-- ==== Sys2Proof/Proofs/Lists.lean ====
section
/-! PROOF. The places of the lists (R132, R142, R177, R181, R201) and the wake list (R168, R169) across the shared
operations: one relation between the state before and the state after, and one lemma for each operation that it holds
across. -/

namespace Sys2Proof.Machine

/-- What holds of the lists holds on: each list within its places, and each listed wake one of a line asleep. -/
structure ListsHold (s t : State) : Prop where
  bounded : ListsBounded s → ListsBounded t
  listed : WakesListed s → WakesListed t

/-- What holds of the lists holds on, and the transmit list has not grown: only the frames that the part builds join it
(R180, R202). -/
structure ListsKept (s t : State) : Prop extends ListsHold s t where
  noneBuilt : t.mgmt.txList.length ≤ s.mgmt.txList.length

/-- The lists, and the states of the lines that the wake list speaks of. -/
def State.listView (s : State) :=
  (s.mgmt.controlQ, s.mgmt.txList, s.counts.notices, s.seq.queue, s.seq.log, s.power.wakeList,
    fun n => (s.line n).st)

section
variable {s t u : State}

/-! ## Composing -/

theorem ListsHold.trans (h : ListsHold s t) (k : ListsHold t u) : ListsHold s u :=
  ⟨k.bounded ∘ h.bounded, k.listed ∘ h.listed⟩

theorem ListsKept.refl (s : State) : ListsKept s s := ⟨⟨id, id⟩, le_rfl⟩

theorem ListsKept.trans (h : ListsKept s t) (k : ListsKept t u) : ListsKept s u :=
  ⟨h.toListsHold.trans k.toListsHold, k.noneBuilt.trans h.noneBuilt⟩

theorem ListsKept.ite {p : Prop} [Decidable p] {a b : State} (ha : ListsKept s a) (hb : ListsKept s b) :
    ListsKept s (if p then a else b) := by
  split
  · exact ha
  · exact hb

/-- An operation that leaves the lists and the states of the lines. -/
theorem ListsKept.aside (h : ListsKept s t) (hk : u.listView = t.listView) : ListsKept s u := by
  simp only [State.listView, Prod.mk.injEq] at hk
  obtain ⟨hcontrol, htx, hnotices, hqueue, hlog, hwakes, hst⟩ := hk
  refine ⟨⟨fun hs => ?_, fun hs => (h.listed hs).sublist (fun w _ => congrFun hst w.line) (by rw [hwakes])⟩,
    by rw [htx]; exact h.noneBuilt⟩
  simpa only [ListsBounded, hcontrol, htx, hnotices, hqueue, hlog] using h.bounded hs


/-- The queue and the log written within their places. -/
theorem modSeq_lists (f : Seq → Seq) (hq : t.seq.queue.length ≤ Config.testPlaces → (f t.seq).queue.length ≤ Config.testPlaces)
    (hl : t.seq.log.length ≤ Config.logPlaces → (f t.seq).log.length ≤ Config.logPlaces) (h : ListsKept s t) :
    ListsKept s (t.modSeq f) :=
  h.trans ⟨⟨fun ⟨hc, htx, hn, hqueue, hlog⟩ => ⟨hc, htx, hn, hq hqueue, hl hlog⟩, id⟩, le_rfl⟩

/-- The notices written within their places. -/
theorem modCounts_lists (f : Counts → Counts)
    (hf : t.counts.notices.length ≤ Config.noticePlaces → (f t.counts).notices.length ≤ Config.noticePlaces)
    (h : ListsKept s t) : ListsKept s (t.modCounts f) :=
  h.trans ⟨⟨fun ⟨hc, htx, hn, hq⟩ => ⟨hc, htx, hf hn, hq⟩, id⟩, le_rfl⟩

/-- The control queue written within its places, and entries taken off the transmit list. -/
theorem modMgmt_lists (f : Mgmt → Mgmt)
    (hc : t.mgmt.controlQ.length ≤ Config.controlPlaces → (f t.mgmt).controlQ.length ≤ Config.controlPlaces)
    (ht : (f t.mgmt).txList.length ≤ t.mgmt.txList.length)
    (h : ListsKept s t) : ListsKept s (t.modMgmt f) :=
  h.trans ⟨⟨fun ⟨hcontrol, htx, hrest⟩ => ⟨hc hcontrol, ht.trans htx, hrest⟩, id⟩, ht⟩

/-- Entries taken off the wake list. -/
theorem modWakes_lists (f : Power → Power) (hf : (f t.power).wakeList.Sublist t.power.wakeList) (h : ListsKept s t) :
    ListsKept s (t.modPower f) :=
  h.trans ⟨⟨id, fun hw => hw.sublist (fun _ _ => rfl) hf⟩, le_rfl⟩

/-- Lines written, but for their states. -/
theorem lines_lists (hl : ∀ n, (u.line n).st = (t.line n).st) (hk : { u with lines := t.lines } = t)
    (h : ListsKept s t) : ListsKept s u := by
  have hview : u.listView = ({ u with lines := t.lines } : State).listView := by
    simp only [State.listView, Prod.mk.injEq, true_and]
    exact funext hl
  exact h.aside (hview.trans (congrArg State.listView hk))

theorem modLine_lists (n : LineNo) (f : Line → Line) (hf : ∀ l, (f l).st = l.st) (h : ListsKept s t) :
    ListsKept s (t.modLine n f) := by
  refine lines_lists (fun m => ?_) rfl h
  by_cases hm : m = n
  · rw [hm, State.modLine_line_self]
    exact hf _
  · rw [State.modLine_line_other _ _ hm]

/-! ## Counters, events and the cell pool -/

theorem countDev_lists (c : DevCount) (h : ListsKept s t) : ListsKept s (countDev c t) := h.aside rfl

theorem countDeviceDrop_lists (c : LineCause) (h : ListsKept s t) : ListsKept s (countDeviceDrop c t) := h.aside rfl

theorem countFor_lists (n : LineNo) (f : CounterSet → CounterSet) (h : ListsKept s t) : ListsKept s (countFor n f t) := by
  unfold countFor
  dsimp only
  split <;> exact h.aside rfl

theorem countDrop_lists (n : LineNo) (c : LineCause) (h : ListsKept s t) : ListsKept s (countDrop n c t) :=
  countFor_lists n _ h

theorem offerNotice_lists (x : Option LineNo) (d : Detail) (h : ListsKept s t) : ListsKept s (offerNotice x d t) := by
  refine h.trans ⟨⟨fun ⟨hc, htx, hn, hq⟩ => ?_, fun hw => hw.congr (fun m => ?_) (by simp)⟩, by simp⟩
  · exact ⟨by simpa using hc, by simpa using htx, offerNotice_bounded t x d hn, by simpa using hq⟩
  · rw [State.line_of_lines (offerNotice_lines _ _ _)]

theorem raise_lists (x : Option LineNo) (d : Detail) (h : ListsKept s t) : ListsKept s (raise x d t) := by
  have hf : ListsKept s (t.modCounts fun k => { k with flags := k.flags.set d.kind.idx true }) := h.aside rfl
  exact .ite (offerNotice_lists x d hf) hf

theorem setFree_lists (k : Nat) (h : ListsKept s t) : ListsKept s (setFree k t) := by
  have hp : ∀ f, ListsKept s (t.modPool f) := fun _ => h.aside rfl
  have hpp : ∀ f g, ListsKept s ((t.modPool f).modPool g) := fun _ _ => h.aside rfl
  exact .ite (.ite (raise_lists _ _ (hpp _ _)) (hp _)) (.ite (hpp _ _) (hp _))

theorem makeRecord_lists (r : FrameRec) (h : ListsKept s t) : ListsKept s (makeRecord r t) :=
  setFree_lists _ (h.aside rfl)

theorem dropRef_lists (id : Nat) (h : ListsKept s t) : ListsKept s (dropRef id t) := by
  have hp : ∀ f, ListsKept s (t.modPool f) := fun _ => h.aside rfl
  unfold dropRef
  split
  · exact h
  · exact .ite (setFree_lists _ (hp _)) (hp _)

theorem dropRefs_lists (ids : List Nat) (h : ListsKept s t) : ListsKept s (ids.foldl (fun u id => dropRef id u) t) :=
  foldl_holds (ListsKept s) _ (fun _ id hu => dropRef_lists id hu) ids t h

theorem dropAll_lists (n : LineNo) (c : LineCause) (ids : List Nat) (h : ListsKept s t) :
    ListsKept s (dropAll n c ids t) :=
  foldl_holds (ListsKept s) _ (fun _ id hu => countDrop_lists n c (dropRef_lists id hu)) ids t h

theorem refreshIdle_lists (n : LineNo) (h : ListsKept s t) : ListsKept s (refreshIdle n t) :=
  modLine_lists n _ (fun _ => rfl) h

theorem flush_lists (n : LineNo) (x : Flush) (h : ListsKept s t) : ListsKept s (flush n x t) :=
  dropAll_lists n _ _ (modLine_lists n _ (fun _ => rfl) h)

theorem recompute_lists (h : ListsKept s t) : ListsKept s (recompute t) := by
  refine h.aside ?_
  simp only [State.listView, recompute_mgmt, recompute_counts, recompute_seq, recompute_power, Prod.mk.injEq, true_and]
  exact funext fun n => apart_st (recompute_apart t n)

theorem recomputeIf_lists (n : LineNo) (before : Line) (h : ListsKept s t) : ListsKept s (recomputeIf n before t) :=
  .ite (recompute_lists h) h

/-! ## Entering a state -/

theorem lineStateEvent_lists (n : LineNo) (old new : LineState) (r : Reason) (h : ListsKept s t) :
    ListsKept s (lineStateEvent n old new r t) := .ite (raise_lists _ _ h) h

/-- The part of an entry that lies in the line and the Station Table leaves the lists; the flush before it and the event
after it offer notices alone. -/
theorem enterCore_bounded (n : LineNo) (new : LineState) (r : Reason) (hs : ListsBounded s) :
    ListsBounded (enterCore n new r s) := by
  unfold enterCore
  dsimp only
  split
  · exact hs
  · have hflush := (flush_lists n (entryFlush (s.line n).st new r) (.refl s)).bounded hs
    have hwake : ListsBounded (if asleepState (s.line n).st = true then
        removeWake n (flush n (entryFlush (s.line n).st new r) s) else flush n (entryFlush (s.line n).st new r) s) := by
      split <;> exact hflush
    refine (lineStateEvent_lists n _ new r (refreshIdle_lists n (.refl _))).bounded ?_
    split <;> exact hwake

/-- A line that enters a state leaves the wake list, and the other lines stay asleep or not (R169). -/
theorem enterCore_listed (n : LineNo) (new : LineState) (r : Reason) (hw : WakesListed s) :
    WakesListed (enterCore n new r s) := by
  by_cases heq : (s.line n).st = new
  · rwa [enterCore_of_eq n new r s heq]
  · have hpower := enterCore_wakes (r := r) hw heq
    refine hw.sublist (fun w hwm => ?_) (by rw [hpower]; exact List.filter_sublist)
    rw [hpower, List.mem_filter] at hwm
    rw [enterCore_line_other n new r s (by simpa using hwm.2)]

theorem enterCore_lists (n : LineNo) (new : LineState) (r : Reason) (h : ListsKept s t) :
    ListsKept s (enterCore n new r t) := h.trans ⟨⟨enterCore_bounded n new r, enterCore_listed n new r⟩, by simp⟩

/-! ## Wakes -/

theorem grantOne_lists (e : WakeEntry) (h : ListsKept s t) : ListsKept s (grantOne e t) := by
  have hd : ListsKept s (t.modPower fun p => { p with wakeList := p.wakeList.drop 1 }) :=
    modWakes_lists _ (List.drop_sublist _ _) h
  exact .ite (recomputeIf_lists _ _ (enterCore_lists _ _ _ hd)) hd

theorem grants_lists (k : Nat) (h : ListsKept s t) : ListsKept s (grants k t) := by
  induction k generalizing t with
  | zero => exact h
  | succ k ih =>
    unfold grants
    split
    · exact h
    · exact .ite (ih (grantOne_lists _ h)) h

theorem grantAll_lists (h : ListsKept s t) : ListsKept s (grantAll t) := grants_lists _ h

/-- A line that asks for a wake is asleep, and is listed once (R168). -/
theorem wakeRequest_lists (n : LineNo) (c : WakeCause) (hn : asleepState (t.line n).st = true) (h : ListsKept s t) :
    ListsKept s (wakeRequest n c t) := by
  unfold wakeRequest
  split
  · exact h
  next hfree =>
    refine grantAll_lists (h.trans ⟨⟨id, fun ⟨hasleep, hnd⟩ => ⟨fun w hw => ?_, ?_⟩⟩, le_rfl⟩)
    · rcases List.mem_append.mp hw with hw | hw
      · exact hasleep w hw
      · rw [List.mem_singleton.mp hw]
        exact hn
    · have hnew : ∀ w ∈ t.power.wakeList, w.line ≠ n := by simpa using hfree
      simpa [List.nodup_append] using ⟨hnd, hnew⟩

theorem enter_lists (n : LineNo) (new : LineState) (r : Reason) (h : ListsKept s t) : ListsKept s (enter n new r t) := by
  have hc := recomputeIf_lists n (t.line n) (enterCore_lists n new r h)
  exact .ite (grantAll_lists hc) hc

theorem rederiveQuiet_lists (n : LineNo) (h : ListsKept s t) : ListsKept s (rederiveQuiet n t) :=
  .ite (enter_lists n _ _ h) h

theorem rederiveAll_lists (h : ListsKept s t) : ListsKept s (rederiveAll t) :=
  foldl_holds (ListsKept s) _ (fun _ n hu => rederiveQuiet_lists n hu) _ t h

theorem rederiveDormant_lists (n : LineNo) (h : ListsKept s t) : ListsKept s (rederiveDormant n t) := by
  unfold rederiveDormant
  dsimp only
  split
  · exact .ite (enter_lists n _ _ h) h
  · exact h

theorem takeLine_lists (n : LineNo) (h : ListsKept s t) : ListsKept s (takeLine n t) := by
  unfold takeLine
  dsimp only
  split
  · exact enter_lists n _ _ (modLine_lists n _ (fun _ => rfl) h)
  · exact h

theorem returnLine_lists (n : LineNo) (g : Option Grade) (h : ListsKept s t) : ListsKept s (returnLine n g t) := by
  unfold returnLine
  dsimp only
  split
  · exact enter_lists n _ _ h
  · exact enter_lists n _ _ h
  · exact .ite (enter_lists n _ _ h) h
  · exact h

theorem takeRates_lists (n : LineNo) (down up : Nat) (h : ListsKept s t) : ListsKept s (takeRates n down up t) :=
  recomputeIf_lists n _ (modLine_lists n _ (fun _ => rfl) h)

/-! ## Steps of a test -/

/-- A record takes a place that is free, or that of the oldest (R142). -/
theorem writeRecord_lists (r : TestRecord) (h : ListsKept s t) : ListsKept s (writeRecord r t) := by
  have hplaces : 0 < Config.logPlaces := by decide
  unfold writeRecord
  dsimp only
  by_cases hfull : Config.logPlaces ≤ t.seq.log.length
  · simp only [hfull, decide_true, if_true]
    refine modSeq_lists _ id (fun hlog => ?_) (countDev_lists _ h)
    simp only [List.length_append, List.length_drop, List.length_singleton]
    omega
  · simp only [hfull, decide_false, Bool.false_eq_true, if_false]
    refine modSeq_lists _ id (fun _ => ?_) h
    simp only [List.length_append, List.length_singleton]
    omega

theorem writeGrade_lists (n : LineNo) (g : Grade) (h : ListsKept s t) : ListsKept s (writeGrade n g t) := by
  have hl : ListsKept s (t.modLine n fun l => { l with grade := g }) := modLine_lists n _ (fun _ => rfl) h
  exact .ite (recompute_lists hl) hl

theorem closeActivity_lists (o : Outcome) (askReturn : Bool) (h : ListsKept s t) :
    ListsKept s (closeActivity o askReturn t) := by
  unfold closeActivity
  split
  · exact h
  next a _ =>
    have hgraded : ∀ (g : Grade) (k : Nat) {u : State}, ListsKept s u → ListsKept s (if o = .completed then
        (writeGrade a.line g u).modLine a.line (fun l => { l with lastTest := some k }) else u) := fun g _ _ hu =>
      .ite (modLine_lists _ _ (fun _ => rfl) (writeGrade_lists _ g hu)) hu
    have hreturned : ∀ (g : Option Grade) {u : State}, ListsKept s u →
        ListsKept s (if askReturn = true then returnLine a.line g u else u) := fun g _ hu =>
      .ite (returnLine_lists _ g hu) hu
    exact (raise_lists _ _ (hreturned _ (hgraded _ _ (writeRecord_lists _ h)))).aside rfl

theorem releaseStep_lists (h : ListsKept s t) : ListsKept s (releaseStep t) := h.aside rfl

theorem connectStep_lists (n : LineNo) (h : ListsKept s t) : ListsKept s (connectStep n t) := h.aside rfl

theorem startStep_lists (h : ListsKept s t) : ListsKept s (startStep t) := by
  rcases startStep_cases t with he | ⟨x, n, -, he⟩
  · rw [he]
    exact h
  · rw [he]
    exact .ite (h.aside rfl) (h.aside rfl)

:: What needs to be done ::
Starting with the first line of the listing, output each line exactly until you have included the one containing "k.toListsHold, k.noneBuilt.trans h.noneBuilt⟩".

:: Solution below ::
-- ==== Sys2Proof/Proofs/Lists.lean ====
section
/-! PROOF. The places of the lists (R132, R142, R177, R181, R201) and the wake list (R168, R169) across the shared
operations: one relation between the state before and the state after, and one lemma for each operation that it holds
across. -/

namespace Sys2Proof.Machine

/-- What holds of the lists holds on: each list within its places, and each listed wake one of a line asleep. -/
structure ListsHold (s t : State) : Prop where
  bounded : ListsBounded s → ListsBounded t
  listed : WakesListed s → WakesListed t

/-- What holds of the lists holds on, and the transmit list has not grown: only the frames that the part builds join it
(R180, R202). -/
structure ListsKept (s t : State) : Prop extends ListsHold s t where
  noneBuilt : t.mgmt.txList.length ≤ s.mgmt.txList.length

/-- The lists, and the states of the lines that the wake list speaks of. -/
def State.listView (s : State) :=
  (s.mgmt.controlQ, s.mgmt.txList, s.counts.notices, s.seq.queue, s.seq.log, s.power.wakeList,
    fun n => (s.line n).st)

section
variable {s t u : State}

/-! ## Composing -/

theorem ListsHold.trans (h : ListsHold s t) (k : ListsHold t u) : ListsHold s u :=
  ⟨k.bounded ∘ h.bounded, k.listed ∘ h.listed⟩

theorem ListsKept.refl (s : State) : ListsKept s s := ⟨⟨id, id⟩, le_rfl⟩

theorem ListsKept.trans (h : ListsKept s t) (k : ListsKept t u) : ListsKept s u :=
  ⟨h.toListsHold.trans k.toListsHold, k.noneBuilt.trans h.noneBuilt⟩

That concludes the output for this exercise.